Why is returning an object reference using *this necessary in this case?

Question

The course I am taking says that returning this object reference (using *this) is mainly for chaining equal signs (For example: b = d = c = a) However, I cannot understand how this return works while I am overloading the '=' operator. Is it also necessary if I am not going to use any kind of chain? How does this return statement works? Thank you very much.

class Rational {

    int _n = 0; // '_n' stands for numerator
    int _d = 1; // '_d' stands for denominator

public:

    Rational (int numerator = 0, int denominator = 1) : _n(numerator), _d(denominator) {};
    Rational (const Rational & rhs) : _n(rhs._n), _d(rhs._dd) {};

    ~Rational ();

    int numerator() const { retrun _n; };
    int denominator() const { return _d; };

    Rational & operator = (const Rational &);
    Rational operator + (const Rational &) const;
    Rational operator - (const Rational &) const;
    Rational operator * (const Rational &) const;
    Rational operator / (const Rational &) const;
};

Rational & Rational::operator = (const Rational & rhs) {
    if(this != &rhs){
        _n = rhs.numerator();
        _d = rhs.denominator();
    }
    return *this;
}

Rational Rational::operator + (const Rational & rhs) const {
    return Rational((_n * rhs._d) + (_d * rhs._n), (_d * rhs._d));
}

Rational Rational::operator - (const Rational & rhs) const {
    return Rational((_n * rhs._d) + (_d * rhs._n), (_d * rhs._d));
}

Rational Rational::operator * (const Rational & rhs) const {
    return Rational((_n * rhs._n), (_d * rhs._d));
}

Rational Rational::operator / (const Rational & rhs) const {
    return Rational((_n * rhs._d), (_d * rhs._n));
}

Rational::~Rational(){
    print("dtor: %d/%d\n", this->_n, this->_d);
    _n = 0; _d = 1;
}

std::ostream & operator << (std::ostream & o, const Rational & r){
    return o << r.numerator() << "/" << r.denominator();
}

int main(int argc, char** argv){

    Rational a = 7;                 // 7/1              
    cout << "a is: " << a << endl;
    Rational b(5, 3);               // 5/3
    cout << "b is: " << b << endl;
    Rational c = b;                 // Copy constructor
    cout << "c is: " << c << endl;
    Rational d;                     // Default constructor
    cout << "d is: " << d << endl;
    d = c;                          // Assignment constructor
    cout << "d is: " << d << endl;
    Rational & e = d;               // Reference
    d = e;                          // Assignment to self!
    cout << "e is: " << e << endl;

    cout << a << " + " << b << " = " << a + b << endl;
    cout << a << " - " << b << " = " << a - b << endl;
    cout << a << " * " << b << " = " << a * b << endl;
    cout << a << " / " << b << " = " << a / b << endl;

    return 0;
}

Answer 1

Let's say we make two Rational to demonstrate.

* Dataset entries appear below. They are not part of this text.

/-! ## Requests to a position -/

/-- RESET POSITION: refused STATE in TESTING; else it waits at the position, the position's channel request is withdrawn,
and a read in flight that is not of a write in progress is abandoned; nothing is taken while an earlier request waits there
(R33, R34). A completion that is due is made first (log 12), and the read kept is that of `awaited`, which takes in the READ
TALLY after a refusal that came while something waited: the model's reading (log 15). -/
def Obligations.ResetPositionTaken : Prop :=
  ∀ (s : State) (r : Request) (p : Pos),
    s.front (.lineUnit (posByte p)) = some r → r.body = .resetPosition →
    ((s.unit p).wait.isSome = true → exec (.resetPosition p) s = .next s) ∧
    ((s.unit p).wait = none → (s.line p).state = .testing →
      exec (.resetPosition p) s = .next (s.replied (.lineUnit (posByte p)) 0x33#8 r (.refusal .state))) ∧
    ((s.unit p).wait = none → (s.line p).state ≠ .testing → (s.ctx p).completionDue = false →
      (s.line p).unsent = false →
      exec (.resetPosition p) s = .next { s.taken (.lineUnit (posByte p)) with
        arbiter := { s.arbiter with waiting := s.arbiter.waiting.filter fun w => w.position ≠ p }
        units := s.units.set p.val { s.unit p with
          line := { s.line p with order := if (s.line p).awaited then (s.line p).order else none }
          wait := some (.reset r.tag) } p.isLt })

/-- RESET POSITION acts once no write is in progress, by the state it finds: nothing in OFF, the check latch cleared in
EMPTY, else the identification begun again, a call being closed POSITION_RESET first; then its reply (R33, R36, R92). While
a write is in progress it waits (R33). The record of that call has the figures of its charges, which are settled RESET, the
head by R63 and the others by R66; their replies come first, then the record to each CLOSE that waited, then the reset's own
(R34, R67, R71, R88, R94). -/
def Obligations.ResetPositionActs : Prop :=
  ∀ (s : State) (p : Pos) (tag : Byte), (s.unit p).wait = some (.reset tag) →
    let reply : Message := .reply 0x33#8 tag (posByte p) .ok
    ((s.line p).writeInProgress = true → exec (.resetPositionAct p) s = .next s) ∧
    ((s.line p).awaited = false →
      ((s.line p).state = .off → ∃ t, exec (.resetPositionAct p) s = .next t ∧ s.sameApartFrom p t ∧
        t.unit p = { s.unit p with wait := none } ∧ t.ctx p = s.ctx p ∧
        t.link.outbound = s.link.outbound ++ [reply]) ∧
      ((s.line p).state = .empty → ∃ t, exec (.resetPositionAct p) s = .next t ∧ s.sameApartFrom p t ∧
        t.unit p = { s.unit p with wait := none, line := { s.line p with checkLatch := false } } ∧ t.ctx p = s.ctx p ∧
        t.link.outbound = s.link.outbound ++ [reply]) ∧
      ((s.line p).state ≠ .off → (s.line p).state ≠ .empty → (s.line p).state ≠ .testing →
        ∃ t, exec (.resetPositionAct p) s = .next t ∧
          (t.line p).state = .identifying ∧ (t.line p).cause = none ∧ (t.line p).checkLatch = false ∧
          (t.line p).shownId = none ∧ (t.line p).shownTally = none ∧ (t.unit p).held = none ∧
          (t.unit p).terms = none ∧ (t.unit p).inForce = false ∧ (t.unit p).wait = none ∧
          (∃ q : Sequence, (t.unit p).seq = some q ∧ q.step = 1 ∧ q.header = none ∧ q.tally = none) ∧
          (s.restart = .none → (t.line p).contact = .waking ∧
            ∃ o : Order, (t.line p).order = some o ∧ o.kind = .wake ∧ o.begun = true ∧ o.retry = false) ∧
          (s.restart ≠ .none → (t.line p).contact = .unpowered ∧ (t.line p).order = none) ∧
          t.link.outbound.getLast? = some reply ∧
          ((s.line p).state ≠ .inCall → s.sameApartFrom p t ∧ t.ctx p = s.ctx p ∧
            (t.unit p).flags = (s.unit p).flags ∧ t.link.outbound = s.link.outbound ++ [reply]) ∧
          ((s.line p).state = .inCall → (s.ctx p).state ≠ .noCall →
            (t.ctx p).state = .noCall ∧ (t.ctx p).queue = [] ∧ (t.ctx p).field = none ∧ (t.unit p).closes = [] ∧
            (t.unit p).work = none ∧ (t.unit p).flags &&& 0x040#9 = 0x040#9 ∧
            t.link.flags = s.link.flags ||| 0x01#5 ∧
            ∃ rec : CallRecord, t.retained.records = s.retained.records ++ [.call rec] ∧
              rec.cause = .positionReset ∧ rec.position = p ∧ rec.callId = (s.ctx p).callId ∧
              rec.id = (s.ctx p).id ∧ rec.balanceAtOpen = (s.ctx p).balanceAtOpen ∧
              rec.burned = (s.ctx p).burned ∧ rec.seq = s.retained.seqCounter ∧ rec.failing = none ∧
              s.cutFigures p rec ∧
              ((s.ctx p).field = none → rec.mark = (s.ctx p).mark ∧ t.retained.doubts = s.retained.doubts) ∧
              t.link.outbound.filter Message.isReply = s.link.outbound.filter Message.isReply ++
                s.cutReplies p .reset none ++ s.closeReplies p rec ++ [reply])))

Rational r1(1,2), r2(2,3);

r1 = r2;

When we do this, first r1 will be made equal to r2. Then the operation will return r1. Just like any function call we can choose to ignore the return value if we want.

On the other hand we could also choose to not ignore it.

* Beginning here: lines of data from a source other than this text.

-- ==== Sys2Proof/Laws/State.lean ====
section
/-! SUPPORT. What each small update of the state leaves as it was: one lemma for each field and update, true by rfl, for
simp; then what the accessors read after an update. -/

namespace Sys2Proof.Machine

variable (s : State)

/-! ## setUnit -/

@[simp] theorem setUnit_powered (p : Pos) (u : Position) : (s.setUnit p u).powered = s.powered := rfl
@[simp] theorem setUnit_cardsOut (p : Pos) (u : Position) : (s.setUnit p u).cardsOut = s.cardsOut := rfl
@[simp] theorem setUnit_retained (p : Pos) (u : Position) : (s.setUnit p u).retained = s.retained := rfl
@[simp] theorem setUnit_working (p : Pos) (u : Position) : (s.setUnit p u).working = s.working := rfl
@[simp] theorem setUnit_mode (p : Pos) (u : Position) : (s.setUnit p u).mode = s.mode := rfl
@[simp] theorem setUnit_stored (p : Pos) (u : Position) : (s.setUnit p u).stored = s.stored := rfl
@[simp] theorem setUnit_storeCheck (p : Pos) (u : Position) : (s.setUnit p u).storeCheck = s.storeCheck := rfl
@[simp] theorem setUnit_save (p : Pos) (u : Position) : (s.setUnit p u).save = s.save := rfl
@[simp] theorem setUnit_arbiter (p : Pos) (u : Position) : (s.setUnit p u).arbiter = s.arbiter := rfl
@[simp] theorem setUnit_link (p : Pos) (u : Position) : (s.setUnit p u).link = s.link := rfl
@[simp] theorem setUnit_restart (p : Pos) (u : Position) : (s.setUnit p u).restart = s.restart := rfl
@[simp] theorem setUnit_starting (p : Pos) (u : Position) : (s.setUnit p u).starting = s.starting := rfl
@[simp] theorem setUnit_test (p : Pos) (u : Position) : (s.setUnit p u).test = s.test := rfl
@[simp] theorem setUnit_key (p : Pos) (u : Position) : (s.setUnit p u).key = s.key := rfl
@[simp] theorem setUnit_freeCount (p : Pos) (u : Position) : (s.setUnit p u).freeCount = s.freeCount := rfl
@[simp] theorem setUnit_pending (p : Pos) (u : Position) : (s.setUnit p u).pending = s.pending := rfl
@[simp] theorem setUnit_ctx (p : Pos) (u : Position) (q : Pos) : (s.setUnit p u).ctx q = s.ctx q := rfl
@[simp] theorem setUnit_posSettings (p : Pos) (u : Position) (q : Pos) : (s.setUnit p u).posSettings q = s.posSettings q := rfl
@[simp] theorem setUnit_waits (p : Pos) (u : Position) (q : Pos) : (s.setUnit p u).waits q = s.waits q := rfl
@[simp] theorem setUnit_holds (p : Pos) (u : Position) (q : Pos) : (s.setUnit p u).holds q = s.holds q := rfl

/-! ## modUnit -/

@[simp] theorem modUnit_powered (p : Pos) (f : Position → Position) : (s.modUnit p f).powered = s.powered := rfl
@[simp] theorem modUnit_cardsOut (p : Pos) (f : Position → Position) : (s.modUnit p f).cardsOut = s.cardsOut := rfl
@[simp] theorem modUnit_retained (p : Pos) (f : Position → Position) : (s.modUnit p f).retained = s.retained := rfl
@[simp] theorem modUnit_working (p : Pos) (f : Position → Position) : (s.modUnit p f).working = s.working := rfl
@[simp] theorem modUnit_mode (p : Pos) (f : Position → Position) : (s.modUnit p f).mode = s.mode := rfl
@[simp] theorem modUnit_stored (p : Pos) (f : Position → Position) : (s.modUnit p f).stored = s.stored := rfl
@[simp] theorem modUnit_storeCheck (p : Pos) (f : Position → Position) : (s.modUnit p f).storeCheck = s.storeCheck := rfl
@[simp] theorem modUnit_save (p : Pos) (f : Position → Position) : (s.modUnit p f).save = s.save := rfl
@[simp] theorem modUnit_arbiter (p : Pos) (f : Position → Position) : (s.modUnit p f).arbiter = s.arbiter := rfl
@[simp] theorem modUnit_link (p : Pos) (f : Position → Position) : (s.modUnit p f).link = s.link := rfl
@[simp] theorem modUnit_restart (p : Pos) (f : Position → Position) : (s.modUnit p f).restart = s.restart := rfl
@[simp] theorem modUnit_starting (p : Pos) (f : Position → Position) : (s.modUnit p f).starting = s.starting := rfl
@[simp] theorem modUnit_test (p : Pos) (f : Position → Position) : (s.modUnit p f).test = s.test := rfl
@[simp] theorem modUnit_key (p : Pos) (f : Position → Position) : (s.modUnit p f).key = s.key := rfl
@[simp] theorem modUnit_freeCount (p : Pos) (f : Position → Position) : (s.modUnit p f).freeCount = s.freeCount := rfl
@[simp] theorem modUnit_pending (p : Pos) (f : Position → Position) : (s.modUnit p f).pending = s.pending := rfl
@[simp] theorem modUnit_ctx (p : Pos) (f : Position → Position) (q : Pos) : (s.modUnit p f).ctx q = s.ctx q := rfl
@[simp] theorem modUnit_posSettings (p : Pos) (f : Position → Position) (q : Pos) : (s.modUnit p f).posSettings q = s.posSettings q := rfl
@[simp] theorem modUnit_waits (p : Pos) (f : Position → Position) (q : Pos) : (s.modUnit p f).waits q = s.waits q := rfl
@[simp] theorem modUnit_holds (p : Pos) (f : Position → Position) (q : Pos) : (s.modUnit p f).holds q = s.holds q := rfl

/-! ## modLine -/

@[simp] theorem modLine_powered (p : Pos) (f : LineUnit → LineUnit) : (s.modLine p f).powered = s.powered := rfl
@[simp] theorem modLine_cardsOut (p : Pos) (f : LineUnit → LineUnit) : (s.modLine p f).cardsOut = s.cardsOut := rfl
@[simp] theorem modLine_retained (p : Pos) (f : LineUnit → LineUnit) : (s.modLine p f).retained = s.retained := rfl
@[simp] theorem modLine_working (p : Pos) (f : LineUnit → LineUnit) : (s.modLine p f).working = s.working := rfl
@[simp] theorem modLine_mode (p : Pos) (f : LineUnit → LineUnit) : (s.modLine p f).mode = s.mode := rfl
@[simp] theorem modLine_stored (p : Pos) (f : LineUnit → LineUnit) : (s.modLine p f).stored = s.stored := rfl
@[simp] theorem modLine_storeCheck (p : Pos) (f : LineUnit → LineUnit) : (s.modLine p f).storeCheck = s.storeCheck := rfl
@[simp] theorem modLine_save (p : Pos) (f : LineUnit → LineUnit) : (s.modLine p f).save = s.save := rfl
@[simp] theorem modLine_arbiter (p : Pos) (f : LineUnit → LineUnit) : (s.modLine p f).arbiter = s.arbiter := rfl
@[simp] theorem modLine_link (p : Pos) (f : LineUnit → LineUnit) : (s.modLine p f).link = s.link := rfl
@[simp] theorem modLine_restart (p : Pos) (f : LineUnit → LineUnit) : (s.modLine p f).restart = s.restart := rfl
@[simp] theorem modLine_starting (p : Pos) (f : LineUnit → LineUnit) : (s.modLine p f).starting = s.starting := rfl
@[simp] theorem modLine_test (p : Pos) (f : LineUnit → LineUnit) : (s.modLine p f).test = s.test := rfl
@[simp] theorem modLine_key (p : Pos) (f : LineUnit → LineUnit) : (s.modLine p f).key = s.key := rfl
@[simp] theorem modLine_freeCount (p : Pos) (f : LineUnit → LineUnit) : (s.modLine p f).freeCount = s.freeCount := rfl
@[simp] theorem modLine_pending (p : Pos) (f : LineUnit → LineUnit) : (s.modLine p f).pending = s.pending := rfl
@[simp] theorem modLine_ctx (p : Pos) (f : LineUnit → LineUnit) (q : Pos) : (s.modLine p f).ctx q = s.ctx q := rfl
@[simp] theorem modLine_posSettings (p : Pos) (f : LineUnit → LineUnit) (q : Pos) : (s.modLine p f).posSettings q = s.posSettings q := rfl
@[simp] theorem modLine_waits (p : Pos) (f : LineUnit → LineUnit) (q : Pos) : (s.modLine p f).waits q = s.waits q := rfl
@[simp] theorem modLine_holds (p : Pos) (f : LineUnit → LineUnit) (q : Pos) : (s.modLine p f).holds q = s.holds q := rfl

/-! ## modRetained -/

@[simp] theorem modRetained_powered (f : Retained → Retained) : (s.modRetained f).powered = s.powered := rfl
@[simp] theorem modRetained_units (f : Retained → Retained) : (s.modRetained f).units = s.units := rfl
@[simp] theorem modRetained_cardsOut (f : Retained → Retained) : (s.modRetained f).cardsOut = s.cardsOut := rfl
@[simp] theorem modRetained_working (f : Retained → Retained) : (s.modRetained f).working = s.working := rfl
@[simp] theorem modRetained_mode (f : Retained → Retained) : (s.modRetained f).mode = s.mode := rfl
@[simp] theorem modRetained_stored (f : Retained → Retained) : (s.modRetained f).stored = s.stored := rfl
@[simp] theorem modRetained_storeCheck (f : Retained → Retained) : (s.modRetained f).storeCheck = s.storeCheck := rfl
@[simp] theorem modRetained_save (f : Retained → Retained) : (s.modRetained f).save = s.save := rfl
@[simp] theorem modRetained_arbiter (f : Retained → Retained) : (s.modRetained f).arbiter = s.arbiter := rfl
@[simp] theorem modRetained_link (f : Retained → Retained) : (s.modRetained f).link = s.link := rfl
@[simp] theorem modRetained_restart (f : Retained → Retained) : (s.modRetained f).restart = s.restart := rfl
@[simp] theorem modRetained_starting (f : Retained → Retained) : (s.modRetained f).starting = s.starting := rfl
@[simp] theorem modRetained_test (f : Retained → Retained) : (s.modRetained f).test = s.test := rfl
@[simp] theorem modRetained_key (f : Retained → Retained) : (s.modRetained f).key = s.key := rfl
@[simp] theorem modRetained_freeCount (f : Retained → Retained) : (s.modRetained f).freeCount = s.freeCount := rfl
@[simp] theorem modRetained_pending (f : Retained → Retained) : (s.modRetained f).pending = s.pending := rfl
@[simp] theorem modRetained_unit (f : Retained → Retained) (q : Pos) : (s.modRetained f).unit q = s.unit q := rfl
@[simp] theorem modRetained_line (f : Retained → Retained) (q : Pos) : (s.modRetained f).line q = s.line q := rfl
@[simp] theorem modRetained_posSettings (f : Retained → Retained) (q : Pos) : (s.modRetained f).posSettings q = s.posSettings q := rfl
@[simp] theorem modRetained_waits (f : Retained → Retained) (q : Pos) : (s.modRetained f).waits q = s.waits q := rfl
@[simp] theorem modRetained_holds (f : Retained → Retained) (q : Pos) : (s.modRetained f).holds q = s.holds q := rfl

/-! ## modCtx -/

@[simp] theorem modCtx_powered (p : Pos) (f : Context → Context) : (s.modCtx p f).powered = s.powered := rfl
@[simp] theorem modCtx_units (p : Pos) (f : Context → Context) : (s.modCtx p f).units = s.units := rfl
@[simp] theorem modCtx_cardsOut (p : Pos) (f : Context → Context) : (s.modCtx p f).cardsOut = s.cardsOut := rfl
@[simp] theorem modCtx_working (p : Pos) (f : Context → Context) : (s.modCtx p f).working = s.working := rfl
@[simp] theorem modCtx_mode (p : Pos) (f : Context → Context) : (s.modCtx p f).mode = s.mode := rfl
@[simp] theorem modCtx_stored (p : Pos) (f : Context → Context) : (s.modCtx p f).stored = s.stored := rfl
@[simp] theorem modCtx_storeCheck (p : Pos) (f : Context → Context) : (s.modCtx p f).storeCheck = s.storeCheck := rfl
@[simp] theorem modCtx_save (p : Pos) (f : Context → Context) : (s.modCtx p f).save = s.save := rfl
@[simp] theorem modCtx_arbiter (p : Pos) (f : Context → Context) : (s.modCtx p f).arbiter = s.arbiter := rfl
@[simp] theorem modCtx_link (p : Pos) (f : Context → Context) : (s.modCtx p f).link = s.link := rfl
@[simp] theorem modCtx_restart (p : Pos) (f : Context → Context) : (s.modCtx p f).restart = s.restart := rfl
@[simp] theorem modCtx_starting (p : Pos) (f : Context → Context) : (s.modCtx p f).starting = s.starting := rfl
@[simp] theorem modCtx_test (p : Pos) (f : Context → Context) : (s.modCtx p f).test = s.test := rfl
@[simp] theorem modCtx_key (p : Pos) (f : Context → Context) : (s.modCtx p f).key = s.key := rfl
@[simp] theorem modCtx_freeCount (p : Pos) (f : Context → Context) : (s.modCtx p f).freeCount = s.freeCount := rfl
@[simp] theorem modCtx_pending (p : Pos) (f : Context → Context) : (s.modCtx p f).pending = s.pending := rfl
@[simp] theorem modCtx_unit (p : Pos) (f : Context → Context) (q : Pos) : (s.modCtx p f).unit q = s.unit q := rfl
@[simp] theorem modCtx_line (p : Pos) (f : Context → Context) (q : Pos) : (s.modCtx p f).line q = s.line q := rfl
@[simp] theorem modCtx_posSettings (p : Pos) (f : Context → Context) (q : Pos) : (s.modCtx p f).posSettings q = s.posSettings q := rfl
@[simp] theorem modCtx_waits (p : Pos) (f : Context → Context) (q : Pos) : (s.modCtx p f).waits q = s.waits q := rfl
@[simp] theorem modCtx_holds (p : Pos) (f : Context → Context) (q : Pos) : (s.modCtx p f).holds q = s.holds q := rfl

Rational r1(1,2), r2(2,3), r3;

r3 = (r1 = r2);

The parenthesis to emphasize the fact that first r1 = r2, that will return r1. Next r3 = r1.

It is the same principle as if you where using functions.

#include <iostream>

int print(int x) {
    std::cout << x << std::endl;
    return x;
}

void increase(int x) {
    std::cout << x + 5 << std::endl;
}

int main() {
    print(5); // We can ignore the return value, and just print the number

    int x = print(7); // We can print the number and store the value in a variable

    increase(print(3));  // We can print the value and pass it on to the increase function

    return 0;
}